The Honorable Lee R. West, US District Judge for the Western District of Oklahoma, was recently honored with the Rogers State University 2006 Constitution Award. Here is a synopsis of his speech:
http://www.tulsaworld.com/OpinionStory.asp?ID=061015_Op_G6_Asoft11417Here are some highlights:
". . . The theory that a war-time president's powers are virtually unlimited is contrary to the basic principles of the Constitution."
"Since the Sept. 11 attack on the World Trade Center, we've seen an erosion of our civil rights. And we've tolerated it because we're all dazed, I believe, by the sudden realization that America is not immune to the violence that plagues so much of the world. We've tolerated it because we have let ourselves be ruled by fear."
"Terrorist groups threaten a super power like the United States not because they can eventually carry out an attack that kills hundreds or even thousands of people.
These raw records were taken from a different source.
/-- The copy rule (16 R639 step 2): the passing copy with the later SETTINGS_SEQ; true for copy 1, none when neither passes. -/
def goodCopy (k : Keep) : Option Bool :=
  match copyOk k.copy0, copyOk k.copy1 with
  | true, true => some (later (Tab.get 0 k.copy1 62) (Tab.get 0 k.copy0 62))
  | true, false => some false
  | false, true => some true
  | false, false => none

/-- The copy that Shepherd and the boot ROM take; the defaults when neither passes. -/
def takenCopy (k : Keep) : Tab U32 :=
  match goodCopy k with | some true => k.copy1 | some false => k.copy0 | none => defaultCopy

/-- The values of a settings word that KEEP_WRITE accepts (16 R632, R555; 17 R662). -/
def settingOk (s : State) (w v : Nat) : Bool :=
  match w with
  | 1 => v ≤ 3
  | 2 => bits v 0 2 ≤ 1 && bits v 6 2 == 0 && bits v 12 20 == 0
  | 3 => bits v 1 15 == 0 && bits v 16 16 ≤ dramMaxRate s
  | _ => false

/-- A settings write (16 R640): the inactive copy receives the words, SETTINGS_SEQ and SETTINGS_CRC, and becomes active. -/
def writeSettings (l : List (Nat × U32)) (s : State) : State :=
  let old := if s.keep.active1 then s.keep.copy1 else s.keep.copy0
  let t := l.foldl (fun t e => Tab.put t e.1 e.2) old
  let t := sealCopy (Tab.put t 62 (Tab.get 0 old 62 + 1))
  if s.keep.active1 then { s with keep := { s.keep with copy0 := t, active1 := false } }
  else { s with keep := { s.keep with copy1 := t, active1 := true } }

/-- A write of one user keep register (16 R640). -/
def writeUser (w : Nat) (v : U32) (s : State) : State := { s with keep := { s.keep with user := Tab.put s.keep.user w v } }

/-! ### Keep-seconds (16 R642) -/

/-! ### Oxren images (16 R635, R646) -/

/-- Step 1: the header and the zero bytes. -/
def imageForm (s : State) (b : Bytes) (slotSize : Nat) : Bool :=
  let len := fld b 12 4
  fld b 0 4 == 0x4E525850 && fld b 4 2 == 1 && len % 4096 == 0 && 4096 ≤ len && len ≤ min slotSize 8388608 && len ≤ b.length
    && fld b 6 1 ≤ s.glb.stepping.toNat && fld b 7 1 ≤ 32
    && zeros b 16 48 && zeros b 129 7 && zeros b 201 7 && zeros b 240 16 && zeros b 384 128

/-- Bytes off to off + n - 1. -/
def slice (b : Bytes) (off n : Nat) : Bytes := (b.drop off).take n

/-- D: SHA-256 of bytes 0 to 255 (16 R635). -/
def imageD (b : Bytes) : Bytes := Config.sha256 (b.take 256)

/-- The customer signature verifies under CUSTOMER_KEY. -/
def customerSigned (b : Bytes) : Bool := Config.ecdsa (slice b 136 65) (imageD b) (slice b 320 64)

/-- The six steps of 16 R646: the status of the first that fails, none when all pass. -/
def verifyImage (s : State) (b : Bytes) (slotSize : Nat) : Option Status :=
  firstFail [
    (imageForm s b slotSize, .sigInvalid),
    (Config.sha256 (slice b 64 65) == Config.romHash, .sigInvalid),
    (Config.ecdsa (slice b 64 65) (imageD b) (slice b 256 64), .sigInvalid),
    (match s.otp.keyHash with | none => true | some h => Config.sha256 (slice b 136 65) == h && customerSigned b, .keyMismatch),
    (decide (s.otp.rollback ≤ fld b 7 1), .rollback),
    (Config.sha256 (slice b 512 (fld b 12 4 - 512)) == slice b 208 32, .sigInvalid)]

/-- The image is loaded: Shepherd will run it (16 R635, 04 R122). -/
def loadImage (b : Bytes) (slot : BitVec 2) (s : State) : State :=
  { s with glb := { s.glb with boot := .starting, slot := slot, fwVersion := BitVec.ofNat 32 (fld b 8 4), fwLevel := fld b 7 1,
                               fwVendorKey := slice b 64 65
                               fwCustomer := if customerSigned b then some (Config.sha256 (slice b 136 65)) else none } }

/-! ### The boot flash (17 R667, R668, R689 to R691) -/

/-- SLOT_SIZE of the default layout (17 R690). -/
def defaultSlotSize (size : Nat) : Nat := min 8388608 ((size - 8192 - 65536) / 2 / 65536 * 65536)

/-- The directory in force: ACTIVE and SLOT_SIZE (17 R689 step 3, R690). -/
def directory (f : Flash) : Nat × Nat :=
  match f.dir0, f.dir1 with
  | some a, some b => if later b.2.2 a.2.2 then (b.1, b.2.1) else (a.1, a.2.1)
  | some a, none => (a.1, a.2.1)
  | none, some b => (b.1, b.2.1)
  | none, none => (0, defaultSlotSize f.size)

/-- What trying a slot does, given what is wrong with its image, if anything (17 R689 step 4): whether it is accepted; a rejected one
receives a BOOT_SLOT_REJECTED entry (16 R634). -/
def slotTried (i : Nat) (bad : Option Status) (s : State) : Bool × State :=
  match bad with
  | none => (true, loadImage (Tab.get [] s.flash.slots i) (BitVec.ofNat 2 i) s)
  | some st =>
    let s := logNew 0x0903 0 0 (le 1 i ++ le 1 0 ++ le 2 (st.code % 256)) s
    (false, { s with glb := { s.glb with lastStatus := BitVec.ofNat 16 st.code } })

/-- Try one slot (17 R689 step 4). -/
def trySlot (slotSize i : Nat) (s : State) : Bool × State := slotTried i (verifyImage s (Tab.get [] s.flash.slots i) slotSize) s

/-- Try slots in order until one is accepted (17 R689 step 4). -/
def trySlots (slotSize : Nat) : List Nat → State → State
  | [], s => s
  | i :: l, s => if (trySlot slotSize i s).1 then (trySlot slotSize i s).2 else trySlots slotSize l (trySlot slotSize i s).2

/-- ALERT_N (17 R699): low in warning and critical, in RECOVERY, and in WAIT_HOST after a failure. -/
def settleAlert (s : State) : State :=
  let low := s.pwr.thermal != .normal || s.glb.boot == .recovery || (s.glb.boot == .waitHost && s.glb.lastStatus != 0)
  if low = s.pwr.alert then s else { s.send (.pin .alertN 0 (b2n (!low))) with pwr := { s.pwr with alert := low } }

/-- Loading the image (17 R666, R675 step 6, R689). -/
def loadFromSource (s : State) : State :=
  let dir := directory s.flash
  let s := if (s.glb.bootSrc == 0 || s.glb.bootSrc == 1) && s.flash.fitted then trySlots dir.2 [dir.1, 1 - dir.1] s else s
  settleAlert (if s.glb.boot == .starting then s
    else { s with glb := { s.glb with boot := if s.glb.bootSrc == 0 || s.glb.bootSrc == 2 then .waitHost else .recovery } })

/-- The scar bits that the boot ROM programs (16 R637), for a reset of a kind. -/
def bootScars (kind : Nat) (s : State) : State :=
  let recent := s.glb.watchdogStarts.filter (fun t => windowClock s ≤ t + 3600)
  let m := b2n s.keep.trip.isSome + 2 * b2n (kind == 6) + 4 * b2n (kind == 5 && 3 ≤ recent.length)
  { s with otp := { s.otp with scar := s.otp.scar ||| BitVec.ofNat 16 m }, glb := { s.glb with watchdogStarts := recent } }

/-- Remaps of the keep table (10 R399, R429). -/
def keepRemaps (k : Keep) : List (Nat × Nat × Nat × Nat × Nat) :=
  (List.range 64).filterMap (fun i =>
    let e := (Tab.get 0 k.remap i).toNat
    if bit e 0 then some (bits e 1 1, bits e 8 4, bits e 16 5, bits e 32 13, bits e 24 3) else none)

/-- 17 R675 steps 4 and 5: fused remaps, DRAM_CONFIG, and, where the reset calls for it, training. -/
def bootMemories (train : Bool) (s : State) : State :=
  let w := (Tab.get 0 (takenCopy s.keep) 3).toNat
  let s := { s with mem := { s.mem with remaps := s.otp.fusedRemaps ++ keepRemaps s.keep }, dram := { s.dram with inlineEcc := bit w 0 } }
  if train then
    { s with dram := { s.dram with rate := min (bits w 16 16) (min (dramMaxRate s) s.dram.deviceMax)
                                   channels := (List.range 4).map (fun k => (k, { up := true })) } }
  else s

/-! ### Resets (17 R663 to R665, R685, R686) -/

/-- What every reset of kinds 0 to 6 leaves: OTP, the keep domain, the flash, the board, the fuses, and the model's own logs. -/
def resetBase (s : State) : State :=
  { State.reset with
    otp := s.otp
    keep := { s.keep with queue := [], dropped := false, rejected := false }
    flash := { s.flash with queue := [] }
    glb := { stepping := s.glb.stepping, capCamera := s.glb.capCamera, capFyx := s.glb.capFyx, gradeE := s.glb.gradeE
             bootSrc := s.glb.bootSrc, packPos := s.glb.packPos, testPins := s.glb.testPins, watchdogStarts := s.glb.watchdogStarts }
    dram := { size := s.dram.size, deviceMax := s.dram.deviceMax }
    mem := { tracked := s.mem.tracked }
    sent := s.sent
    drawn := s.drawn
    pending := s.pending }

/-- A reset of kinds 0 to 3 while PORST_N is low: the timebase restarts, the link goes down, and windows measured by the timebase
expire (16 R642). -/
def coldReset (kind : Nat) (s : State) : State :=
  let b := resetBase s
  let frozen := keepFrozen s
  let b := if s.pwr.thermtrip then b.send (.pin .thermtripN 0 1) else b
  let b := if s.pwr.alert then b.send (.pin .alertN 0 1) else b
  { b with
    keep := { b.keep with secondsAt := 0, logTimes := [] }
    glb := { b.glb with resetCause := kind, watchdogStarts := if frozen then [] else b.glb.watchdogStarts }
    mem := { b.mem with tracked := if frozen then [] else b.mem.tracked }
    pcie := { perst := s.pcie.perst }
    pwr := { rails := s.pwr.rails, porst := true } }

/-- A reset of kinds 4 to 6 (17 R685): link, straps, timebase and DRAM training stay; the boot ROM runs again from step 4. Freed DRAM
awaits its zero fill (10 R446). -/
def warmReset (kind : Nat) (s : State) : State :=
  let h := resetHostRegs s
  let b := resetBase s
  let cause := if s.keep.trip.isSome then 2 else kind
  let b : State := { b with
    now := s.now
    pcie := h.pcie
    glb := { b.glb with resetCause := cause, watchdogStarts := if kind = 5 then windowClock s :: b.glb.watchdogStarts else b.glb.watchdogStarts }
    pwr := { porst := false, avs := s.pwr.avs, avsAt := s.pwr.avsAt, temp := s.pwr.temp, alert := s.pwr.alert }
    dram := { s.dram with alloc := [], filling := s.dram.filling ++ s.dram.alloc.map (fun e => (e.1, e.2.1))
                          channels := Tab.map (fun _ (c : Channel) => { c with queue := [] }) s.dram.channels } }
  loadFromSource (bootMemories false (bootScars kind b))

/-- 17 R675: PORST_N rises: straps, boot ROM, link training, memories, image. -/
def bootFromPins (p : BootPins) (s : State) : State :=
  let cause := if s.keep.trip.isSome then 2 else s.glb.resetCause
  let s := { s with
    pwr := { s.pwr with porst := false }
    pcie := { s.pcie with mayTrain := true, training := !s.pcie.perst }
    flash := { s.flash with fitted := p.flash }
    glb := { s.glb with bootSrc := p.bootSrc, packPos := p.packPos, testPins := p.test, resetCause := cause } }
  loadFromSource (bootMemories true (bootScars cause s))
No, they threaten us because they reap the benefit of our overreaction."
"I never would have believed that Americans would tolerate the systematic torture of prisoners. I thought that was something so repugnant, so foreign to our understanding of what it meant to be human, much less American, that the public would instantly reject it. I didn't believe Americans would abide keeping detainees -- including American citizens -- imprisoned without charges. . . ."
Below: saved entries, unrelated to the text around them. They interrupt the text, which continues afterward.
-- ==== Sys2Proof/Machine/Pack.lean ====
section
/-! DEFINITION. Packs (04 R162 to R165; 14 R554, R571 to R604): formation, pack operations, time, ejection, frames of pack streams, windows
across members. -/
namespace Sys2Proof.Machine

/-- This device is in a pack. -/
def inPack (s : State) : Bool := s.pack.state == .formed || s.pack.state == .degraded

/-- The device leads a pack. -/
def leads (s : State) : Bool := inPack s && s.pack.leader

/-- A follower of a pack hears its leader. -/
def follows (s : State) : Bool := inPack s && !s.pack.leader

/-- The timebase in ns (14 R581). -/
def timeNs (s : State) : Int := (s.now : Int) + s.shift

/-! ### Links and routes (14 R554, R571, R598) -/

/-- What each port of a member shows: the neighbour's position on an UP link (14 R561). -/
def portsOf (s : State) (m : Nat) : List (Option Nat) :=
  (List.range 4).map (fun k =>
    if m = s.glb.packPos.toNat then
      (if (s.link k).state == .up && (s.link k).nValid then some (s.link k).nPos else none)
    else
      let b := fld (s.member m).info (8 + k) 1
      if bit b 7 then some (bits b 0 3) else none)

/-- Links between two members, as both ends show them. -/
def linksBetween (s : State) (a b : Nat) : Nat :=
  min ((portsOf s a).filter (· == some b)).length ((portsOf s b).filter (· == some a)).length

/-- The required links of a topology, (end, end, how many) (14 R554). -/
def requiredLinks (topology : Nat) (order : List Nat) : List (Nat × Nat × Nat) :=
  let n := order.length
  let chain := (List.range (n - 1)).map (fun k => (nth 0 order k, nth 0 order (k + 1), 1))
  if topology = 0 then chain
  else if topology = 1 then (if n = 2 then [(nth 0 order 0, nth 0 order 1, 2)] else chain ++ [(nth 0 order (n - 1), nth 0 order 0, 1)])
  else (List.range 8).map (fun p => (p, p / 4 * 4 + (p % 4 + 1) % 4, 1)) ++ (List.range 4).map (fun c => (c, c + 4, 2))

/-- Pack order (14 R554). -/
def packOrder (topology members : Nat) : List Nat := if topology = 2 then [0, 1, 2, 3, 7, 6, 5, 4] else maskBits members 8

/-- Two members are joined by a required link. -/
def joined (req : List (Nat × Nat × Nat)) (a b : Nat) : Bool := req.any (fun e => (e.1 == a && e.2.1 == b) || (e.1 == b && e.2.1 == a))

/-- Members within k required links of a member. -/
def ball (req : List (Nat × Nat × Nat)) (d : Nat) : Nat → List Nat
  | 0 => [d]
  | k + 1 => (List.range 8).filter (fun x => (ball req d k).contains x || (ball req d k).any (joined req x))

/-- Hops between two members over required links. -/
def hopsBetween (req : List (Nat × Nat × Nat)) (a b : Nat) : Nat := ((List.range 8).find? (fun k => (ball req b k).contains a)).getD 8

/-- The next-hop port of a member toward each destination: on a shortest path, the lowest port (14 R571). -/
def nextHops (s : State) (req : List (Nat × Nat × Nat)) (m : Nat) : List Nat :=
  (List.range 8).map (fun d =>
    ((List.range 4).find? (fun k => match nth none (portsOf s m) k with
      | some b => joined req m b && hopsBetween req b d + 1 == hopsBetween req m d
      | none => false)).getD 0)

/-- Remaining members that a chain of links joins to the leader, after k steps (14 R598). -/
def reached (s : State) : Nat → List Nat
  | 0 => [s.pack.leaderPos]
  | k + 1 => (List.range 8).filter (fun x => bit s.pack.members x && (s.member x).state != 3
      && ((reached s k).contains x || (reached s k).any (fun y => linksBetween s x y != 0)))

/-! ### Packets in (14 R561, R571, R578) -/

/-- A packet's source is a member of this device's pack. -/
def memberOk (s : State) (p : Nat) : Bool := inPack s && bit s.pack.members p && (s.member p).state != 3

/-- A packet from a member: forwarded to its destination, dropped and counted when its source is no member, or when it is marked E and its
epoch is earlier than the receiver's. -/
def onPacket (k : Packet) (marked : Bool) (act : State → State) (s : State) : Out :=
  .next (
    if !s.running || !domainOn s 31 then s
    else if k.dst ≠ s.glb.packPos.toNat then sendFyx k.dst k s
    else if !memberOk s k.src then errAdd 0x200 1 s
    else if marked && later s.pack.epoch k.epoch then errAdd 0x204 1 s
    else act s)

/-- A packet of the formation of a pack, whose source is not yet a member. -/
def onForming (k : Packet) (act : State → State) (s : State) : Out :=
  .next (
    if !s.running || !domainOn s 31 then s
    else if k.dst ≠ s.glb.packPos.toNat then sendFyx k.dst k s
    else act s)

/-! ### Formation (04 R162; 14 R572 to R574) -/

/-- BUSY of PACK_INFO (14 R573). -/
def packBusy (s : State) : Bool :=
  s.pack.state != .single || (List.range 32).any (admitted s) || !(activeJobs s).isEmpty

/-- The 32 bytes of PACK_INFO (14 R561). -/
def infoBytes (s : State) : Bytes :=
  pad 32 (le 4 s.glb.fwVersion.toNat ++ le 1 s.glb.stepping.toNat ++ le 1 (b2n s.mem.flat) ++ le 1 (bits s.glb.fyxSettings.toNat 0 3) ++ le 1 (b2n (packBusy s))
    ++ (List.range 4).flatMap (fun k => le 1 ((s.link k).nPos + 128 * b2n ((s.link k).state == .up))))

/-- SC and PACKAGE_HASH of every stream context that is not FREE (14 R561, R573). -/
def planEntries (s : State) : List Bytes :=
  ((List.range 32).filter (fun i => (s.stream i).state != .free)).map (fun i =>
    le 1 i ++ le 3 0 ++ pad 32 ((headOf s (s.stream i).cfg.handle).drop 24))

/-- Send a packet by a port, before routes exist. -/
def sendBy (port dst kind : Nat) (tag : U16) (arg : U32) (data : Bytes) (s : State) : State :=
  let k : Packet := { kind := kind, src := s.glb.packPos.toNat, dst := dst, tag := tag, arg := arg, data := data }
  queuePacket port k (s.send (.fyx dst k))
"I would have been alarmed that Americans would yawn when informed that their own domestic calls had been wiretapped in the absence of the warrant required by law."
"I take exception to the endlessly repeated mantra that 9/11 'changed everything.' It did not. We have always been vulnerable. We always will be. It's part of the human condition and it is heightened in free societies where citizens accept a degree of risk as the price of freedom."
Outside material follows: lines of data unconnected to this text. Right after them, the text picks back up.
/-- IR lamps, sync pins and sensor supplies act as their rules say. A pulse starts at its current when one is due and ends after its time (R267, R269, R270); a fault at 50 mA or more switches the channel off and is reported (R270). A sync output pulses at its period, an input is stamped and followed (R271). A supply that settles answers the commands that waited; an overcurrent switches it off, to be retried up to 8 times after 4 ms and twice as long each time; a backfeed switches it off (R764). (06 R267, 06 R268, 06 R269, 06 R270, 06 R271, 04 R149, 19 R764, 15 R619) -/
def Obligations.LampsAndPinsAct : Prop :=
  (∀ (ch sc : Nat) (k : U32) (e : Int) (clip : Bool) (s : State), feeds s (s.irled ch).source = some sc → (s.irled ch).mode = 1 → (s.irled ch).faulted = false → (s.irled ch).pulse
      = none → pulseDue s (s.irled ch) = some (k, e, clip) → ∃ (t : State), exec (.irledPulseStart ch) s = .next (t.send (.pin .irled ch
      (s.irled ch).current)) ∧ t.irled ch = { s.irled ch with sinking := true, pulse := some (k, e.toNat), pulseFor := sc } ∧ ((t.source (s.irled
      ch).source).fired = Tab.put (s.source (s.irled ch).source).fired (firedKey sc k) clip)) ∧
  (∀ (ch e : Nat) (k : U32) (s : State), (s.irled ch).pulse = some (k, e) → e ≤ s.now → (s.irled ch).fresh = false → exec (.irledPulseEnd
      ch) s = .next ((s.setIrled ch { s.irled ch with sinking := false, pulse := none }).send (.pin .irled ch 0))) ∧
  (∀ (ch : Nat) (short : Bool) (s : State), (s.irled ch).sinking = true → 50 ≤ (s.irled ch).current → (s.irled ch).pulse = none → exec
      (.irledFaultDetect ch short) s = .next (portFault srcPorts (if short then 0x19 else 0x18) (8 + ch) 0 0 true ((s.setIrled ch
      { s.irled ch with sinking := false, pulse := none, faulted := true }).send (.pin .irled ch 0)))) ∧
  (∀ (k : Nat) (s : State), (s.fsync k).mode = 1 → s.us % max 1 (s.fsync k).period = 0 → exec (.fsyncOutEdge k) s = .next (fsyncPulse k
      s)) ∧
  (∀ (k : Nat) (s : State), (s.fsync k).stamping = true → (∀ j < 4, (s.fsync j).mode ≠ 2) → exec (.fsyncInEdge k) s = .next (s.setFsync k
      { s.fsync k with stamp := s.us })) ∧
  (∀ (k : Nat) (s : State), (s.spwr k).on = true → (s.spwr k).settling = true → exec (.sensorPwrSettled k) s = .next (powerAnswers
      (s.spwr k).cmd (portRecovered srcPorts (4 + k) (s.setSpwr k { on := true })))) ∧
  (∀ (k : Nat) (s : State), (s.spwr k).on = true → 1 ≤ (s.spwr k).retries → (s.spwr k).retries < 8 → exec (.sensorPwrOvercurrent k) s =
      .next (powerAnswers (s.spwr k).cmd ((s.setSpwr k
      { on := false, retries := (s.spwr k).retries, retryAt := some (s.now + 4000000 * 2 ^ (s.spwr k).retries) }).send (.pin .sensorPwr k
      0)))) ∧
  (∀ (k : Nat) (s : State), (s.spwr k).on = true → (s.spwr k).retries = 8 → exec (.sensorPwrOvercurrent k) s = .next (powerAnswers
      (s.spwr k).cmd (portFault srcPorts 0x12 (4 + k) 0 8 true ((s.setSpwr k { on := false, retries := 8 }).send (.pin .sensorPwr k
      0))))) ∧
  (∀ (k t : Nat) (s : State), (s.spwr k).retryAt = some t → t ≤ s.now → exec (.sensorPwrRetry k) s = .next ((s.setSpwr k
      { s.spwr k with on := true, settling := true, retries := (s.spwr k).retries + 1, retryAt := none }).send (.pin .sensorPwr k 1))) ∧
  (∀ (k : Nat) (s : State), (s.spwr k).on = true → exec (.sensorPwrBackfeed k) s = .next (powerAnswers (s.spwr k).cmd (portFault srcPorts
      0x11 (4 + k) 0 0 true ((s.setSpwr k {}).send (.pin .sensorPwr k 0)))))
"If, as the sole surviving super power on Earth, America cannot now afford to live up to its ideals when do you suppose it will ever be able to do so?"
"Already the American public seems to be somewhat convinced that it is powerless to influence a government attuned primarily to the demands of the enormous corporations that finance our elections."
# "Despite all these truly daunting challenges, I still have hope. I have hope because I see a younger generation with energy and a determination that America can live up to its promise. I have hope because I can see you listening, and I know your ears are sharp. Once attuned, those ears will always be sensitive to that soft, chipping noise -- to the haunting sound of dying liberty."
I have known Judge West for 10 years and I am proud to say he is a fellow Okie.